By Will Coldwell
Circles UK's volunteers work alongside police and probation services in running a programme to cut reoffending
When James was released from prison, a year after being convicted for several child sex offences, he felt vulnerable and alone. "There was a lot of just sitting, staring at four walls and twiddling my thumbs," he explains. "It was boring, tedious and frustrating."
The common scenario James found himself in while on licence is also a dangerous one. Statistics show rates of recidivism of between 30% and 50% for serious sexual offenders. Isolation and a lack of normal social interaction can be a significant trigger for reoffending.

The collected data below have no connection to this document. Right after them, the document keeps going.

-- ==== Sys2Proof/Machine/Dispatch.lean ====
section
/-!
DEFINITION. Dispatch: one arm for each command, each one direct call of its meaning.
-/
namespace Sys2Proof.Machine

This is where Circles UK has been making an impact. The charity works alongside police and probation services to provide convicted sex offenders with "circles of support and accountability", small groups of public volunteers who ensure the offender, or "core member", makes a smooth transition back into society. So far the success rate is impressive, of the 160 offenders it has supported since pilot projects began in 2002, only eight have been reconvicted.
"Without support we end up with an isolated, potentially dangerous offender with nothing to lose," says Annabel Francis, co-ordinator for Circles East of England.
"This really is our worst nightmare because we know they'll reoffend."
- No you don't!
The Circles concept originates in the mid-90s when a group of Quakers in Canada befriended a repeat sex offender and successfully rehabilitated him. This developed into a more formalised programme, which first appeared in the UK 10 years ago.
Thanks to core funding from the Ministry of Justice and bolstered by a growing body of academic research, the charity Circles UK was founded to oversee the development of the scheme across the country, and runs 11 projects. Francis is seeking volunteers for a new one in Peterborough.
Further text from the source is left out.